WHAT TO DO = Starting at the line that contains "def partTimeout (b" and ending at the line that contains "expire (R154). -/", the lines below are to be given again exactly, with nothing added.

[[ MATERIAL TO PROCESS, beginning ]]

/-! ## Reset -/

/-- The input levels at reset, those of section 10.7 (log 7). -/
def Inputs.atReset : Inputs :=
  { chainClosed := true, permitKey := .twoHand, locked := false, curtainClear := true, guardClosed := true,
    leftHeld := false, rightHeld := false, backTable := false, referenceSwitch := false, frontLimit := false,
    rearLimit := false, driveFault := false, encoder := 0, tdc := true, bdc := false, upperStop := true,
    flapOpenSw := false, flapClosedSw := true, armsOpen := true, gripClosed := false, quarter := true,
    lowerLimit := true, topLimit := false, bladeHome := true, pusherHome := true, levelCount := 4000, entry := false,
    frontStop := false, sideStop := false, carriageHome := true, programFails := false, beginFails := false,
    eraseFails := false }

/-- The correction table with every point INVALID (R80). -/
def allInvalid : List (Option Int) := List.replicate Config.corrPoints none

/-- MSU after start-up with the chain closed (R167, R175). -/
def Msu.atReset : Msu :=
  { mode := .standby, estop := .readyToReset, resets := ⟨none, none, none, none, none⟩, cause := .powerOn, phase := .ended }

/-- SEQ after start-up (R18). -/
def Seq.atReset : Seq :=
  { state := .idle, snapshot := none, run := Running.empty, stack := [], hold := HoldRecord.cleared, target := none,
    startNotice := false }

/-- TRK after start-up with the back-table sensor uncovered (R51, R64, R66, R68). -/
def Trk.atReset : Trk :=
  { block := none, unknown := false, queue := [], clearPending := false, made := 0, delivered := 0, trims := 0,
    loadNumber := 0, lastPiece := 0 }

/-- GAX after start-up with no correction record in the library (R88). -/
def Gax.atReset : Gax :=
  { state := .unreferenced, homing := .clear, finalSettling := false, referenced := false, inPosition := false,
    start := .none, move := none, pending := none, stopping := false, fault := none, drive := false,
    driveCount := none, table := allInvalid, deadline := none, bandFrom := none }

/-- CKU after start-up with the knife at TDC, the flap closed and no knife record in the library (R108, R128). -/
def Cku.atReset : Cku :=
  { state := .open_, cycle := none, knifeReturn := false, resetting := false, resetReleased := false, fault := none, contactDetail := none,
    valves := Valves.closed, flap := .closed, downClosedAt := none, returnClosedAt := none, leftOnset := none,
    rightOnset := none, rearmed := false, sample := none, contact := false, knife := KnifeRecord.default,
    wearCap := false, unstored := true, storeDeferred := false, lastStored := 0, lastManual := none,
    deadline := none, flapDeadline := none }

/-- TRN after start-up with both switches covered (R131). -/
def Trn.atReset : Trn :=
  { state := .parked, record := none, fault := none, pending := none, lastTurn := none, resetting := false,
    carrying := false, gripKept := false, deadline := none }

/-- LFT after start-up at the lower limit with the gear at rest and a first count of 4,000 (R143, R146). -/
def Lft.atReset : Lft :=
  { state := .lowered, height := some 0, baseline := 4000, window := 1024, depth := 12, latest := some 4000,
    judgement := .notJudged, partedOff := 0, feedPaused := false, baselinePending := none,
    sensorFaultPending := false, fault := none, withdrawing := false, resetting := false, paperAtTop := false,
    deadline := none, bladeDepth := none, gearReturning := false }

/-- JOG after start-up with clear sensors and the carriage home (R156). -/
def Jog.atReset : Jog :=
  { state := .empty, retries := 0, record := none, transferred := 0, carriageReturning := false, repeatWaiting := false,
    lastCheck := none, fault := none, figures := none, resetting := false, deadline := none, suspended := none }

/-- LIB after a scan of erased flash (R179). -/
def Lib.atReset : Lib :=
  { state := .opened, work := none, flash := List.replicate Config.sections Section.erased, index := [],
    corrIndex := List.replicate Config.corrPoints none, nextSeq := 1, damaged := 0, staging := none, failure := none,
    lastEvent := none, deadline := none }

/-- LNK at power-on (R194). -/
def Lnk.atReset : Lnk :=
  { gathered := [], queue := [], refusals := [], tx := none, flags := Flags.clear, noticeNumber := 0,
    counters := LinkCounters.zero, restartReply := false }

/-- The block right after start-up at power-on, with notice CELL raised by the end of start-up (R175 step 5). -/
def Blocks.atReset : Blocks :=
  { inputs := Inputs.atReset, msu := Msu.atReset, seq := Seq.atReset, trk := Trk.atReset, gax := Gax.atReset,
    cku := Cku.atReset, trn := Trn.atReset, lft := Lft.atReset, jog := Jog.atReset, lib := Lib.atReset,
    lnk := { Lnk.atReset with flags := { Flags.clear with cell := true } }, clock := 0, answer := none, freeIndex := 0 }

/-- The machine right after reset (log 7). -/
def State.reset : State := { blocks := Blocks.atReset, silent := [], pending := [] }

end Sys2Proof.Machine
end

[[ MATERIAL TO PROCESS, end ]]
[[ MATERIAL TO PROCESS, beginning ]]

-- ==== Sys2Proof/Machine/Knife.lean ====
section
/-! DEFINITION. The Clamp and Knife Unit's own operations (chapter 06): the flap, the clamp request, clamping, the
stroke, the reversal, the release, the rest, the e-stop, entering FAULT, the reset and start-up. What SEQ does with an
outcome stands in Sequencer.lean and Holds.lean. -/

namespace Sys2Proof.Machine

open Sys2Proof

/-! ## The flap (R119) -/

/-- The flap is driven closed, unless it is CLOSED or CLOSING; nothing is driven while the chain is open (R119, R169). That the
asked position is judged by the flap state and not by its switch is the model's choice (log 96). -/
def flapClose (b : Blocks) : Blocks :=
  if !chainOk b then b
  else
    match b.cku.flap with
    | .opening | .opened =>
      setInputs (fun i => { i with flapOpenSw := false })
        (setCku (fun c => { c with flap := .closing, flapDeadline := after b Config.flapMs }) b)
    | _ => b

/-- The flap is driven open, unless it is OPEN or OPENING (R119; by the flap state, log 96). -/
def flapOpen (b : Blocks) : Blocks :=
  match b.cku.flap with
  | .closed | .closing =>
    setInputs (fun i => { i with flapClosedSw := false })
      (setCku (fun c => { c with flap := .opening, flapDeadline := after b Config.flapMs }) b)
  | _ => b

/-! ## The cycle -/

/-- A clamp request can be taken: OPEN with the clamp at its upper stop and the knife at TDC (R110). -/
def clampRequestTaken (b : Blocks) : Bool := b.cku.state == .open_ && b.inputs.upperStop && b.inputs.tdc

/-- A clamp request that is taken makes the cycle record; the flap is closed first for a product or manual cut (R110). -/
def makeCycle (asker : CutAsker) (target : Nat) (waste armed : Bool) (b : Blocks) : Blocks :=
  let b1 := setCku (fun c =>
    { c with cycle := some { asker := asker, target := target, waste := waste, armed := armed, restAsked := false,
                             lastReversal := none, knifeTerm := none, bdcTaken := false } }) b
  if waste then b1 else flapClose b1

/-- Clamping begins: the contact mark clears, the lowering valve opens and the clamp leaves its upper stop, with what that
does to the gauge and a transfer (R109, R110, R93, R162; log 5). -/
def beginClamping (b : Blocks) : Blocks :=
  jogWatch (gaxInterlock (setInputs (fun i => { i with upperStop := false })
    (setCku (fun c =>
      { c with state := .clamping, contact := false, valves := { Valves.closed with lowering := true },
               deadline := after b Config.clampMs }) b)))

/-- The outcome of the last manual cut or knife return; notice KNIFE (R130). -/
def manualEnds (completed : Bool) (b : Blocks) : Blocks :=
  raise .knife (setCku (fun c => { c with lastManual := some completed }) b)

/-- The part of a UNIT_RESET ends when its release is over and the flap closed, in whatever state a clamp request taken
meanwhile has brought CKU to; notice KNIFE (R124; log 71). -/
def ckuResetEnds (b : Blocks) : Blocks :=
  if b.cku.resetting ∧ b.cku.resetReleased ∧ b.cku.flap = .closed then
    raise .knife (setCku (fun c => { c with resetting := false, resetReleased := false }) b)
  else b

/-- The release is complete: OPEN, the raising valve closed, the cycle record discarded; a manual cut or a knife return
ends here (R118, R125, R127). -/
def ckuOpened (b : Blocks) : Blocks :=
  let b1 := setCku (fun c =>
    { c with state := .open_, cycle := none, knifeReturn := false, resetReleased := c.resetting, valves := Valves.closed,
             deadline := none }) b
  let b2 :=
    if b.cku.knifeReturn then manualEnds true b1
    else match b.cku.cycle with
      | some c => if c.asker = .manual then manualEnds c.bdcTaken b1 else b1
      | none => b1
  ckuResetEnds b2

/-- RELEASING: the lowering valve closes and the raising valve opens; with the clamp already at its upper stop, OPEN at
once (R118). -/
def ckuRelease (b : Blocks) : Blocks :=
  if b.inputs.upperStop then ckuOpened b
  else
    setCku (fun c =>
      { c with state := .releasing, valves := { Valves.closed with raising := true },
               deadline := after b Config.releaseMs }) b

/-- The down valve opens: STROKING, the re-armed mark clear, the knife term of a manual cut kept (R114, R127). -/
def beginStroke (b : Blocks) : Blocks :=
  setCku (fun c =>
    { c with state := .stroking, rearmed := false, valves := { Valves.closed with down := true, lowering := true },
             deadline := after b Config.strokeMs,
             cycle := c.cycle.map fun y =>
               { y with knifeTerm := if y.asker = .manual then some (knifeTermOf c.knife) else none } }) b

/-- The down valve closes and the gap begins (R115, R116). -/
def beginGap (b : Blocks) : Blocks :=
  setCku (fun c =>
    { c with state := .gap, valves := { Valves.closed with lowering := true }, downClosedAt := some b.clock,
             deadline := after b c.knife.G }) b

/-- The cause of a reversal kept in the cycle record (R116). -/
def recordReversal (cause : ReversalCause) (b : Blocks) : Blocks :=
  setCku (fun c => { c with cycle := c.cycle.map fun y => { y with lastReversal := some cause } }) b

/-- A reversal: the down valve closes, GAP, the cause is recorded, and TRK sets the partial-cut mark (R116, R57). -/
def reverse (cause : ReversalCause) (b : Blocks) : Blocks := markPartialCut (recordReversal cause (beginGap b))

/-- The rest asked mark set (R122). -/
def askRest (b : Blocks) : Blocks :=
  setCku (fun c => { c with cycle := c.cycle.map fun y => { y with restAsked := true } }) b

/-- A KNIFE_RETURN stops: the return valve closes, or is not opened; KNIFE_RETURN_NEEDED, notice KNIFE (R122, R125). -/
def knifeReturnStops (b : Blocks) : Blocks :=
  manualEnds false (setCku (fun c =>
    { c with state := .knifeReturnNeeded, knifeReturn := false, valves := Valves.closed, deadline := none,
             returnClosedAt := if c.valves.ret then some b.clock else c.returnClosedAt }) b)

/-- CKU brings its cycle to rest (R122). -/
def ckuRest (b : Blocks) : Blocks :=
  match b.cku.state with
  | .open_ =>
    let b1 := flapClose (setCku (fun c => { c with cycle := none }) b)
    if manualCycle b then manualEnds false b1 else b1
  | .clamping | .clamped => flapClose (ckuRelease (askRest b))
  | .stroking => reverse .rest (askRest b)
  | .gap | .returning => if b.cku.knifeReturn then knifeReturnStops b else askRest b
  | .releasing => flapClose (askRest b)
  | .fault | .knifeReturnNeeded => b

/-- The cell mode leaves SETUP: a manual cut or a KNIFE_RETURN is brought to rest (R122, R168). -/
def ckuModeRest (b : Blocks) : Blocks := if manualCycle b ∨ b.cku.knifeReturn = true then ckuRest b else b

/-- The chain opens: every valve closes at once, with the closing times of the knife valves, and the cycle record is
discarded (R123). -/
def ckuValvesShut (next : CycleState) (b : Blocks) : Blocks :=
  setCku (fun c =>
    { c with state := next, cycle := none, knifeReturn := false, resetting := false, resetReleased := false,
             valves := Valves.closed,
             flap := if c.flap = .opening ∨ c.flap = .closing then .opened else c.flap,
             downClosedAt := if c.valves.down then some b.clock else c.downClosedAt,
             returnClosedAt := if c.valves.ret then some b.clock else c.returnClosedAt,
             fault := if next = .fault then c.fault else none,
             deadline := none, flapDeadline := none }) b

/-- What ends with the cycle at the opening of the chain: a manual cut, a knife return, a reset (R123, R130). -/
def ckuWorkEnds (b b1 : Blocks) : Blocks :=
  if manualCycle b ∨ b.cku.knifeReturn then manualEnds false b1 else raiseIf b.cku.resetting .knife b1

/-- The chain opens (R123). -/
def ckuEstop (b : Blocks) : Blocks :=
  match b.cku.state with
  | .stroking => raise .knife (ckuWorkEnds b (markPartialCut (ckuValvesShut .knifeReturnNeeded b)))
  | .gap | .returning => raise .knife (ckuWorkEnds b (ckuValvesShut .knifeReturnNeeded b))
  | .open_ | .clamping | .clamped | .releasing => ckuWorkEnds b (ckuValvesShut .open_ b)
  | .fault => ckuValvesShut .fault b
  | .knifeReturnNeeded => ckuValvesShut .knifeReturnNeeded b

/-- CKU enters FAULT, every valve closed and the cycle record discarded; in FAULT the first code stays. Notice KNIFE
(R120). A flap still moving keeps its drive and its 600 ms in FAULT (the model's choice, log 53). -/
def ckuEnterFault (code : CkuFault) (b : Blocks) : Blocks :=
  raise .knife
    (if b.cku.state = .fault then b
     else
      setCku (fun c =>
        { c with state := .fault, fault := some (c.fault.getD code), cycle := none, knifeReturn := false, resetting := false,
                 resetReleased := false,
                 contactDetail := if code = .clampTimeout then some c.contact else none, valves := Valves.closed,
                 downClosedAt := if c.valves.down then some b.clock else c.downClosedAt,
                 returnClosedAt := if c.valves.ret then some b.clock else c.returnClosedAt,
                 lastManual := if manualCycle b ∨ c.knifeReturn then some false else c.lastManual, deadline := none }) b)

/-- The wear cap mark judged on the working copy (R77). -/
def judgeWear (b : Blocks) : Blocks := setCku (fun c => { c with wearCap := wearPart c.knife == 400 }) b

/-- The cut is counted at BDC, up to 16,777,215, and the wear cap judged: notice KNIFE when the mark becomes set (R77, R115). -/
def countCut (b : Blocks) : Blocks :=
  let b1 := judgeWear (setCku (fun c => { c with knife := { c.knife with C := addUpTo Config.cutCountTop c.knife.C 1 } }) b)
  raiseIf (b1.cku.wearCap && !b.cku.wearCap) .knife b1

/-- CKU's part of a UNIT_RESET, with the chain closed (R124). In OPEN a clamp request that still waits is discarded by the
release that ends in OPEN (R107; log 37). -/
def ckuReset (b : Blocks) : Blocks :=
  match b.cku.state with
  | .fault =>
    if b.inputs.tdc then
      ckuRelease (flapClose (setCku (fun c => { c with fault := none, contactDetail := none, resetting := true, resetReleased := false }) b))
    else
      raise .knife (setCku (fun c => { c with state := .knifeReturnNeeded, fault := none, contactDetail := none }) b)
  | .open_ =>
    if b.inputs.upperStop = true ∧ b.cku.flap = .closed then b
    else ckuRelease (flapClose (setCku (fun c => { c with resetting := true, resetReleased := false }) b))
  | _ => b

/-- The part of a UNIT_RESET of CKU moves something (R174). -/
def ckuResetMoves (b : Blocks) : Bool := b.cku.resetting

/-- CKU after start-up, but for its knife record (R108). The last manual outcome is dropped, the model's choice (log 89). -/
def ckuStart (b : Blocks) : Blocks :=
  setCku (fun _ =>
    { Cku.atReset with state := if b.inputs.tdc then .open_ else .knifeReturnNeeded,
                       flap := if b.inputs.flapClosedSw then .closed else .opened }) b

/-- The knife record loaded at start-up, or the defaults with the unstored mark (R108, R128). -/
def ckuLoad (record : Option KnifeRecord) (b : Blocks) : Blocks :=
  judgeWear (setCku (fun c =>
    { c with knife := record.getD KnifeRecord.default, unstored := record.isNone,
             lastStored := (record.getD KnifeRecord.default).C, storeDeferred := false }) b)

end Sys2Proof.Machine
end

[[ MATERIAL TO PROCESS, end ]]
[[ MATERIAL TO PROCESS, beginning ]]

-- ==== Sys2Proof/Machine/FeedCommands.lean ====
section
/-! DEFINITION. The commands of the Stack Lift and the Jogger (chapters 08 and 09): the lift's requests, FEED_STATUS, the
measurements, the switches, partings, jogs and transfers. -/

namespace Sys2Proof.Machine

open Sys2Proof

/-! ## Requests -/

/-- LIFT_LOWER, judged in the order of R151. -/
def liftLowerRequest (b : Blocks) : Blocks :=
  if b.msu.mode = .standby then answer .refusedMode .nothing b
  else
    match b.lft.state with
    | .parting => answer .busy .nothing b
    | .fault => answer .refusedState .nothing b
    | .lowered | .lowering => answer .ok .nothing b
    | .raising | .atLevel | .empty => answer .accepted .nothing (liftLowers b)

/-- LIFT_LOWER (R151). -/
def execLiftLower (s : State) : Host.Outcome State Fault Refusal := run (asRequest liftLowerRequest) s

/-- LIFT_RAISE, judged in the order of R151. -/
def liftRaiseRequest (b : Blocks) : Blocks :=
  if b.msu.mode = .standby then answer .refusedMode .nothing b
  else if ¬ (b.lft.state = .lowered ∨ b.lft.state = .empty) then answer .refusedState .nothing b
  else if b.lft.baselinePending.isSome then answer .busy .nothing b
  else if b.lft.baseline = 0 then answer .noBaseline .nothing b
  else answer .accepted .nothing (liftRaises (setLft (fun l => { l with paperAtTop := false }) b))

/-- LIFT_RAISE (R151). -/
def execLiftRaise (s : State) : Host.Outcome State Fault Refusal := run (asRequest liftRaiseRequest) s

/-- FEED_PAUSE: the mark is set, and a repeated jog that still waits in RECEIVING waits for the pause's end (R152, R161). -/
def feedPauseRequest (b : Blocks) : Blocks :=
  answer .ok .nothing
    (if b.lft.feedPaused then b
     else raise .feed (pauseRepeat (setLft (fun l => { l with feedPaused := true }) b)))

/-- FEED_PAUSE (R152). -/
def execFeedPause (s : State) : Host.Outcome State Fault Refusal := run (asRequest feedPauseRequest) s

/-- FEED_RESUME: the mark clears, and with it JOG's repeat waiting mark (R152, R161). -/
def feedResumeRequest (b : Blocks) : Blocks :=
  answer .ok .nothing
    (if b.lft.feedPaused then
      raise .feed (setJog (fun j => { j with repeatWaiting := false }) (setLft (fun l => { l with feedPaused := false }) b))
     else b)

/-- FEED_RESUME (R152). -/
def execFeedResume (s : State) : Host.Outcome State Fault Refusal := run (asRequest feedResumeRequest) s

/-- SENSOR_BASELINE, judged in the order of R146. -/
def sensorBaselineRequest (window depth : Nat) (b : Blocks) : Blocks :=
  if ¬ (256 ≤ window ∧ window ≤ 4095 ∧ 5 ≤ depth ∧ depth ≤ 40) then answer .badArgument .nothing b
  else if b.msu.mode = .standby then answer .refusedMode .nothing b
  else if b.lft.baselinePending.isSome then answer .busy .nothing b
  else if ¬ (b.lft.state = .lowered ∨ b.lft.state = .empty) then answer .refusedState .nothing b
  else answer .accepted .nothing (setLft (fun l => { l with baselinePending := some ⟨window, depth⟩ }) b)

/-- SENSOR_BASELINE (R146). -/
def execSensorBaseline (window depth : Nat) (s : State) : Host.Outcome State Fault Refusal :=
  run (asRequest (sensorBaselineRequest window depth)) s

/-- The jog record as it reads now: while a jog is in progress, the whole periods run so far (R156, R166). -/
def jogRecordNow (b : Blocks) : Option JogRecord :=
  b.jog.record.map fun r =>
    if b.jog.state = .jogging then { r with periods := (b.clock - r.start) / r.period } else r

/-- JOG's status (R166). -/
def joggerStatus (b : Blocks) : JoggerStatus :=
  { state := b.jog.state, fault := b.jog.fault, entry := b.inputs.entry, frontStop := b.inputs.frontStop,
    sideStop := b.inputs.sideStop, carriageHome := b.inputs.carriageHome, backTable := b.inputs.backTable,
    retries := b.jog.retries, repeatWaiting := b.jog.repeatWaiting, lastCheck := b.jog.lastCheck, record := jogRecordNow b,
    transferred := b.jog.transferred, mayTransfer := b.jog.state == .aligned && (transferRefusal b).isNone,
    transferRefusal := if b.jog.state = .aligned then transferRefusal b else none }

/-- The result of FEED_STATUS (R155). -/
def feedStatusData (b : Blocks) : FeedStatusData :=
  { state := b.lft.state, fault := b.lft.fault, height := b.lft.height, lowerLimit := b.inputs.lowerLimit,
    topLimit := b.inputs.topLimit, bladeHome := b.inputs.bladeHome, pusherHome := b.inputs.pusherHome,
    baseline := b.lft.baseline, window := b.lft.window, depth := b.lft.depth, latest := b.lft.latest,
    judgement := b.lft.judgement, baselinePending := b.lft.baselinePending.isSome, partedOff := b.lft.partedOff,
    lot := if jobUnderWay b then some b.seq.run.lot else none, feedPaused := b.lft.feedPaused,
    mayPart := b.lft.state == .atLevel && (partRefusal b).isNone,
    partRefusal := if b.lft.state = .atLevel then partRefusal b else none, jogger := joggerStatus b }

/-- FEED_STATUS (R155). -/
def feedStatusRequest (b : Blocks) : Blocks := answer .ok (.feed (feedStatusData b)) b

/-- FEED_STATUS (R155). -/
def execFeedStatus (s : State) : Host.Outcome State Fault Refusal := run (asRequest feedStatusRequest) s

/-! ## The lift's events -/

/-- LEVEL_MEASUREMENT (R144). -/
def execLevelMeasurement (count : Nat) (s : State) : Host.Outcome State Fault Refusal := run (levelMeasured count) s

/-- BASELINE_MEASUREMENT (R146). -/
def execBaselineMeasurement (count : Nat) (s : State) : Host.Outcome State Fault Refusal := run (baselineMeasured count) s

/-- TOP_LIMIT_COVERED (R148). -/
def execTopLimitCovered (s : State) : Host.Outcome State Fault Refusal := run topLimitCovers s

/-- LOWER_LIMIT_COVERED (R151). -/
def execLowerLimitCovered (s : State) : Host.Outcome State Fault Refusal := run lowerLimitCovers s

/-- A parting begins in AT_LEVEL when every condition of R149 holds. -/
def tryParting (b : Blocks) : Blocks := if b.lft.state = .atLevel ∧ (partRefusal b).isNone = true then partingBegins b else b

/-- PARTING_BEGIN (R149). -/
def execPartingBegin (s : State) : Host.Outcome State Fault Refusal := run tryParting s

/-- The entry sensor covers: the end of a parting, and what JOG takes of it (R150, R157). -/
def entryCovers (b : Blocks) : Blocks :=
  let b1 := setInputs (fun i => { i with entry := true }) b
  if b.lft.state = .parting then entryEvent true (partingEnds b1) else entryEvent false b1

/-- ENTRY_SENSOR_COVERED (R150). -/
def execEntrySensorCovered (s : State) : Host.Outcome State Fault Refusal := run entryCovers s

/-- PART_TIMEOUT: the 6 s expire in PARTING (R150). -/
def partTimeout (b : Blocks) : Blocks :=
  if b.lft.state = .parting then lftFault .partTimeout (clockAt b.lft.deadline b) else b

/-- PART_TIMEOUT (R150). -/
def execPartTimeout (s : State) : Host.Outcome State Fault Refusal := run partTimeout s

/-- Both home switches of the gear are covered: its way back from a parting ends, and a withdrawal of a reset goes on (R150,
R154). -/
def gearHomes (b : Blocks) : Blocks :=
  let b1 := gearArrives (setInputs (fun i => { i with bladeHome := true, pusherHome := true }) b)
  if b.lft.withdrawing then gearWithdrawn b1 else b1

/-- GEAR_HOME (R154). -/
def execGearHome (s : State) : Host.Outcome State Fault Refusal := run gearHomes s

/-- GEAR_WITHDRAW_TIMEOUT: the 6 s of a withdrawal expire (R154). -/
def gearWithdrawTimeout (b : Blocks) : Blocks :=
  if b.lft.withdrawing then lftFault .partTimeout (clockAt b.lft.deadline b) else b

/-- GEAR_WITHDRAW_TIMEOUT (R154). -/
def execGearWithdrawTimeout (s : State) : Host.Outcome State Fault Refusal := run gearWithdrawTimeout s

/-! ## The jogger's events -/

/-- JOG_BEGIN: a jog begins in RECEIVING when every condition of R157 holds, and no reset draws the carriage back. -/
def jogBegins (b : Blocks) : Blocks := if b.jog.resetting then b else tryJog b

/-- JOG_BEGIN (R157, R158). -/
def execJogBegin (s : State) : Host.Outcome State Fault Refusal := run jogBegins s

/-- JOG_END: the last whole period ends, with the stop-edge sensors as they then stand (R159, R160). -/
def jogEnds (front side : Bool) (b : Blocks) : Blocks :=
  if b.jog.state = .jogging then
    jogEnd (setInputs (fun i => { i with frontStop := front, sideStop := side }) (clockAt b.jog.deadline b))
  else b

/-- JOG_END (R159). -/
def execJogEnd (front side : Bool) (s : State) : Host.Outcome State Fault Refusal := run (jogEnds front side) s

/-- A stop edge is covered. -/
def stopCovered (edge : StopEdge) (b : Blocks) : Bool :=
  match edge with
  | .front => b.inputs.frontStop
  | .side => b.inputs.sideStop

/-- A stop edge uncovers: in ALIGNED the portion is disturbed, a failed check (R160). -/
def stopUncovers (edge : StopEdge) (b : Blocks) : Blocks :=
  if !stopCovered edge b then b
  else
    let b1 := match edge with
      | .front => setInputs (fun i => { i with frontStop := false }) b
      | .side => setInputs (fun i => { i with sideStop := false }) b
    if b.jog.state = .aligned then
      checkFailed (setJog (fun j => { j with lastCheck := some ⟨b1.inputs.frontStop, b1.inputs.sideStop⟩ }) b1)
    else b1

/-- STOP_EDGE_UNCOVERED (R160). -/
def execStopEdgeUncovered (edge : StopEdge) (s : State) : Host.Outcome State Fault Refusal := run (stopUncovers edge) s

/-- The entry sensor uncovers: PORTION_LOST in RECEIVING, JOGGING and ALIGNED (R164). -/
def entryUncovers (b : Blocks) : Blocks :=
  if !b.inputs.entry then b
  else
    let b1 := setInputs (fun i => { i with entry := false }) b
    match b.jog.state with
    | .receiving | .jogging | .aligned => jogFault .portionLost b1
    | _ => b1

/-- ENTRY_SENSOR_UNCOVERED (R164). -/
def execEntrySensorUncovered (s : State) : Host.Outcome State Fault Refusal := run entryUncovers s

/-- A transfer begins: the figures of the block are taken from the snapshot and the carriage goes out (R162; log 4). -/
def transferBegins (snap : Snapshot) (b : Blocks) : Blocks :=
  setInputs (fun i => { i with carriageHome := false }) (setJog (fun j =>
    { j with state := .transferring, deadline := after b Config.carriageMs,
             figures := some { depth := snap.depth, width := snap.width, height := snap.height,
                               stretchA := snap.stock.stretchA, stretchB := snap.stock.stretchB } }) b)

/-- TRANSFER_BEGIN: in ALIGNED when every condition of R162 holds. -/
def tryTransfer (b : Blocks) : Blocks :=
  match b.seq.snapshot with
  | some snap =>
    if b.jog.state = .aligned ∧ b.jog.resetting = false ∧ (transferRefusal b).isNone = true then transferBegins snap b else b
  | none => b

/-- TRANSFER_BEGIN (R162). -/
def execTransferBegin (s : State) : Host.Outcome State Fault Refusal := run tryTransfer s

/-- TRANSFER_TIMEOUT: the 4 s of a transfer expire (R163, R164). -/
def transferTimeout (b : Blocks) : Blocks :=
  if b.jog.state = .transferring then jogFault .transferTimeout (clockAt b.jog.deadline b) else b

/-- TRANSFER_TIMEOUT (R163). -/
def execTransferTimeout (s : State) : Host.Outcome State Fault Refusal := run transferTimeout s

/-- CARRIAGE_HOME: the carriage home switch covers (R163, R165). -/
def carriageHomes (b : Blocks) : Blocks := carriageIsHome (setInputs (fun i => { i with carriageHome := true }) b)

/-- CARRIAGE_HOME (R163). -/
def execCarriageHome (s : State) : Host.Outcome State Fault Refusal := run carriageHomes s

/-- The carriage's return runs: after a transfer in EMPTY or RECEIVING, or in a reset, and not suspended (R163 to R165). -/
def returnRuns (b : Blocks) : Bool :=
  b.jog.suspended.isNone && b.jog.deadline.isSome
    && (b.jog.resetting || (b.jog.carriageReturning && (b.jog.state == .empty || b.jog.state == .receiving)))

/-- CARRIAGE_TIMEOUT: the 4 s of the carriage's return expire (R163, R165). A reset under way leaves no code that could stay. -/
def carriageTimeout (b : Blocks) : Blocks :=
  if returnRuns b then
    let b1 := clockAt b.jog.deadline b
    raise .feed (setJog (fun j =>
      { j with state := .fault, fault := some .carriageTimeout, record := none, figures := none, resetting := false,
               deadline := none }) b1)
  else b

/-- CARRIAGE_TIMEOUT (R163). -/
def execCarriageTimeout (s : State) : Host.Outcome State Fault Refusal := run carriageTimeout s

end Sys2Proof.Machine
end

[[ MATERIAL TO PROCESS, end ]]

FINISHED EXERCISE =
def partTimeout (b : Blocks) : Blocks :=
  if b.lft.state = .parting then lftFault .partTimeout (clockAt b.lft.deadline b) else b

/-- PART_TIMEOUT (R150). -/
def execPartTimeout (s : State) : Host.Outcome State Fault Refusal := run partTimeout s

/-- Both home switches of the gear are covered: its way back from a parting ends, and a withdrawal of a reset goes on (R150,
R154). -/
def gearHomes (b : Blocks) : Blocks :=
  let b1 := gearArrives (setInputs (fun i => { i with bladeHome := true, pusherHome := true }) b)
  if b.lft.withdrawing then gearWithdrawn b1 else b1

/-- GEAR_HOME (R154). -/
def execGearHome (s : State) : Host.Outcome State Fault Refusal := run gearHomes s

/-- GEAR_WITHDRAW_TIMEOUT: the 6 s of a withdrawal expire (R154). -/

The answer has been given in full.